北村晴男 最初のラウンドは33歳のときで、スコアは79・63の142。ボスに「北村君は、野球はどうか知らんけど、ゴルフは全然ダメだね」と言われ「カチーン!」ときてね。本気で甲子園に行こうと一生懸命やっていたし、卒業してからも野球が自分のアイデンティティのほとんどを占めていたので、「野球はどうか知らんけど」というのが、全否定されたような気がしてね。「ゴルフがこの程度なんだから、高校時代に一生懸命野球をやっていたと言ったって、どうせ大したことないんだろう」と聞こえるわけですよ。被害妄想なんですけど……。

「変なスウィングだし、スポーツなんかできそうもない爺さんに負けてられん!」と、そこから真剣にやるようになりました。事務所の隣のビルに鳥カゴ練習場があって、夜8時になると着替えて1時間練習、終わると事務所に戻り仕事をする、という生活を毎日続けたりしてね。

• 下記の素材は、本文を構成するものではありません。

-- ==== Sys2Proof/Tests/Slice0.lean ====
section
/-! SUPPORT. Tests: ill-formed terms the checks refuse, words written out from the spec's encodings, one small step per
operation from the spec's own examples, and one witness for the hypotheses of each obligation that has any. -/

namespace Sys2Proof.Tests

open Sys2Proof Sys2Proof.Machine

/-! ### Small states -/

/-- Widths of 4 bits: 16 input entries, 23 encoder and 11 decoder output entries. -/
def cfg4 : Config := ⟨4, 4⟩

/-- The reset state at these widths. -/
def base : State := State.resetOf cfg4

/-- An encoder with the payload `x`, the pointers `rp`, `wp`, and what it has produced. -/
def encAt (x : List Byte) (rp wp : Nat) (out : List Byte) : State :=
  base.withEnc { base.enc with
    ibuf := Memory.writeList [] 0 x, ilen := x.length, rp := rp, wp := wp, obuf := Memory.writeList [] 0 out,
    state := .busy }

/-- A decoder with the text `x`, its phase and pointers, and what it has produced. -/
def decAt (x : List Byte) (p : Phase) (rp wp : Nat) (out : List Byte) : State :=
  base.withDec { base.dec with
    ibuf := Memory.writeList [] 0 x, ilen := x.length, rp := rp, wp := wp, obuf := Memory.writeList [] 0 out,
    phase := p, state := .busy }

/-- An encoder that has encoded the byte `64`: "A2". -/
def encDone : State :=
  base.withEnc { (encAt [0x64] 1 2 [0x41, 0x32]).enc with state := .done, olen := 2 }

/-- A decoder that has failed with `CHAR` on "@". -/
def decError : State :=
  base.withDec { (decAt [0x40] .scan 0 0 []).dec with state := .error, cause := .char }

/-- A decoder that has decoded "A2": the byte `64`. -/
def decDone : State :=
  base.withDec { (decAt [0x41, 0x32] .group 2 1 [0x64]).dec with state := .done, olen := 1 }

/-- The meaning answers a next state of which `p` holds. -/
def nextHas (r : Result) (p : State → Bool) : Bool :=
  match r with
  | .next t => p t
  | _ => false

/-! ### Well-formedness: one ill-formed term for each check -/

theorem test_wf_config_refuses_zero_width :
    Config.Legal ⟨0, 4⟩ = false ∧ Config.Legal ⟨4, 0⟩ = false ∧ Config.Legal ⟨1, 1⟩ = true := by decide

theorem test_wf_hwrReg_refuses_wide_data :
    WellFormed cfg4 (.hwrReg .enc .ilen 256) = false ∧ WellFormed cfg4 (.hwrReg .enc .ilen 255) = true := by decide

theorem test_wf_hwrIbuf_refuses_index_and_data :
    WellFormed cfg4 (.hwrIbuf .dec 16 0) = false ∧ WellFormed cfg4 (.hwrIbuf .dec 0 256) = false ∧
    WellFormed cfg4 (.hwrIbuf .dec 15 255) = true := by decide

theorem test_wf_hill_refuses_legal_register_and_data :
    WellFormed cfg4 (.hill .enc .regRead 3 0) = false ∧ WellFormed cfg4 (.hill .enc .regWrite 3 0) = false ∧
    WellFormed cfg4 (.hill .enc .obufWrite 0 256) = false ∧ WellFormed cfg4 (.hill .enc .ibufRead 0 1) = false ∧
    WellFormed cfg4 (.hill .enc .regWrite 4 255) = true := by decide

theorem test_wf_invalidChar_refuses_alphabet_code :
    WellFormed cfg4 (.invalidChar 0x3A) = false ∧ WellFormed cfg4 (.invalidChar 0x3B) = true := by decide

theorem test_wf_access_refuses_wide_fields :
    HostAccess.WellFormed cfg4 ⟨0b0011, 16, 0⟩ = false ∧ HostAccess.WellFormed cfg4 ⟨0b1011, 16, 0⟩ = false ∧
    HostAccess.WellFormed cfg4 ⟨0b0001, 2, 256⟩ = false ∧ HostAccess.WellFormed cfg4 ⟨0b0001, 99, 255⟩ = true := by
  decide

/-! ### Decoding: words written out from 30_encoding.md R39, R40, R32, R34 -/

theorem test_decode_keys_enc :
    decode false (.key 0b00000) = .ok .encEnd ∧ decode false (.key 0b00001) = .ok .enc1 ∧
    decode false (.key 0b00011) = .ok .enc2 ∧ decode false (.key 0b00111) = .ok .enc2 := by decide

theorem test_decode_keys_dec :
    decode false (.key 0b10000) = .ok .decLenchk ∧ decode false (.key 0b10001) = .ok .decScan ∧
    decode false (.key 0b10111) = .ok .decScan ∧ decode false (.key 0b11000) = .ok .decEnd ∧
    decode false (.key 0b11001) = .ok .decBadrem ∧ decode false (.key 0b11011) = .ok .dec2 ∧
    decode false (.key 0b11111) = .ok .dec3 := by decide

theorem test_decode_key_unassigned :
    decode false (.key 0b01000) = .error (.unassignedKey 0b01000) := by decide

theorem test_decode_reg :
    decode false (.access ⟨0b0000, 1, 0⟩) = .ok (.hrdReg .enc .status) ∧
    decode false (.access ⟨0b1000, 0, 0⟩) = .ok (.hrdReg .dec .ctrl) ∧
    decode false (.access ⟨0b1001, 2, 11⟩) = .ok (.hwrReg .dec .ilen 11) ∧
    decode false (.access ⟨0b0001, 3, 7⟩) = .ok (.hwrReg .enc .olen 7) := by decide

theorem test_decode_start :
    decode false (.access ⟨0b0001, 0, 1⟩) = .ok .encStart ∧ decode false (.access ⟨0b1001, 0, 1⟩) = .ok .decStart ∧
    decode false (.access ⟨0b0001, 0, 2⟩) = .ok (.hwrReg .enc .ctrl 2) ∧
    decode true (.access ⟨0b1001, 0, 1⟩) = .ok (.hwrReg .dec .ctrl 1) := by decide

theorem test_decode_buffers :
    decode false (.access ⟨0b0011, 0, 0x48⟩) = .ok (.hwrIbuf .enc 0 0x48) ∧
    decode false (.access ⟨0b1011, 3, 0x25⟩) = .ok (.hwrIbuf .dec 3 0x25) ∧
    decode false (.access ⟨0b1100, 0, 0⟩) = .ok (.hrdObuf .dec 0) ∧
    decode false (.access ⟨0b0100, 16, 0⟩) = .ok (.hrdObuf .enc 16) := by decide

theorem test_decode_illegal :
    decode false (.access ⟨0b1010, 0, 0⟩) = .ok (.hill .dec .ibufRead 0 0) ∧
    decode false (.access ⟨0b0101, 2, 9⟩) = .ok (.hill .enc .obufWrite 2 9) ∧
    decode false (.access ⟨0b0110, 0, 0⟩) = .ok (.hill .enc .reservedRead 0 0) ∧
    decode false (.access ⟨0b1111, 0, 5⟩) = .ok (.hill .dec .reservedWrite 0 5) ∧
    decode false (.access ⟨0b0000, 4, 0⟩) = .ok (.hill .enc .regRead 4 0) ∧
    decode false (.access ⟨0b1001, 4, 1⟩) = .ok (.hill .dec .regWrite 4 1) := by decide

/-- Every SYM row, by the code column of R32's table: the digits. -/
theorem test_decode_sym_digits :
    [0x30#8, 0x31, 0x32, 0x33, 0x34, 0x35, 0x36, 0x37, 0x38, 0x39].map decodeChar =
      [.sym00, .sym01, .sym02, .sym03, .sym04, .sym05, .sym06, .sym07, .sym08, .sym09] := by decide

/-- Every SYM row, by the code column of R32's table: the letters. -/
theorem test_decode_sym_letters :
    [0x41#8, 0x42, 0x43, 0x44, 0x45, 0x46, 0x47, 0x48, 0x49, 0x4A, 0x4B, 0x4C, 0x4D].map decodeChar =
      [.sym10, .sym11, .sym12, .sym13, .sym14, .sym15, .sym16, .sym17, .sym18, .sym19, .sym20, .sym21, .sym22] ∧
    [0x4E#8, 0x4F, 0x50, 0x51, 0x52, 0x53, 0x54, 0x55, 0x56, 0x57, 0x58, 0x59, 0x5A].map decodeChar =
      [.sym23, .sym24, .sym25, .sym26, .sym27, .sym28, .sym29, .sym30, .sym31, .sym32, .sym33, .sym34, .sym35] := by
  decide

/-- Every SYM row, by the code column of R32's table: the symbols; and characters outside the alphabet. -/
theorem test_decode_sym_symbols_and_invalid :
    [0x20#8, 0x24, 0x25, 0x2A, 0x2B, 0x2D, 0x2E, 0x2F, 0x3A].map decodeChar =
      [.sym36, .sym37, .sym38, .sym39, .sym40, .sym41, .sym42, .sym43, .sym44] ∧
    [0x40#8, 0x61, 0x2C, 0xFF].map decodeChar =
      [.invalidChar 0x40, .invalidChar 0x61, .invalidChar 0x2C, .invalidChar 0xFF] := by decide

/-- Words of opcode_table.json (log 12). -/
theorem test_table_words :
    decodeTableWord 5 0x02 = some .enc2 ∧ decodeTableWord 5 0x1C = some .dec3 ∧
    decodeTableWord 4 0x03 = some (.hwrIbuf .enc 0 0) ∧ decodeTableWord 8 0x5A = some .sym35 := by decide

/-! ### Functions, from the examples of R46 to R48 and R55 to R57 -/

theorem test_functions :
    pack16 0x48 0x65 = 18533 ∧ dig45 18533 .ones = 38 ∧ dig45 18533 .fortyFives = 6 ∧
    dig45 18533 .twentyTwentyFives = 9 ∧ a2c 38 = 0x25 ∧ a2c 6 = 0x36 ∧ a2c 9 = 0x39 ∧
    c2d 0x25 = some 38 ∧ c2d 0x40 = none ∧ mac45 38 6 9 = 18533 ∧ unpack16 18533 = (0x48, 0x65) := by decide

おかげで100を切るのはわりと早く、ボスにも負けないようになりましたが、それは素人の典型的なゴルフ。「80も出るけど100も出る」というような、自己流のゴルフだったんです。

自分の力だけでゴルフの腕を上げようと思うのは、
「素人が法律問題を自力で解決しようとするのと同じ」

野球をやっていた人は必ず大スライスからスタートしますよね。スライスを一生懸命直そうとすると、今度はものすごいフックになる。するとスコアが全然まとまらない。それでどうしていいか分からなくなって、スランプに陥ってしまってね。

ちょうどその頃、先輩の弁護士がツアープロをいっぱい呼んで、コンペを開いたんです。そのとき一緒に回った高木克仁プロ(写真右)が、プレー中にボソッと同伴のプロに「アマチュアの人もちゃんと打てばもっと飛ぶのにね」と言っていたんですよ。その一言が、僕の心に響いてね。話してみると、高木プロは、ツアーの合間に教えてくれるというので、早速週1回2時間のレッスンをお願いしました。

高木プロがまず言ったことは、「ベストスコアはそう簡単によくならない。だから悪いスコアを削りましょう」。最初は意味がよく分からなかったけど、1年経ったら、100を叩くことがなくなり、悪いスコアが出なくなったんです。

高木プロと出会う前にもいろいろなプロに教わりましたが「こういうスウィングはダメ」と叱られてばかり。でもそれじゃテンションが下がりますよね。高木プロはとにかく丁寧で優しい。だから練習していても楽しいんです。それが上達した一番の秘訣かもしれません。僕は褒められて伸びるタイプですからね(笑)。それから1年後にはシングルになれました。

アマチュアが自分の力で上達できると思ったら、これは傲慢! 素人が法律問題を、自分で勉強して解決しようとしているのと同じなんじゃないかな。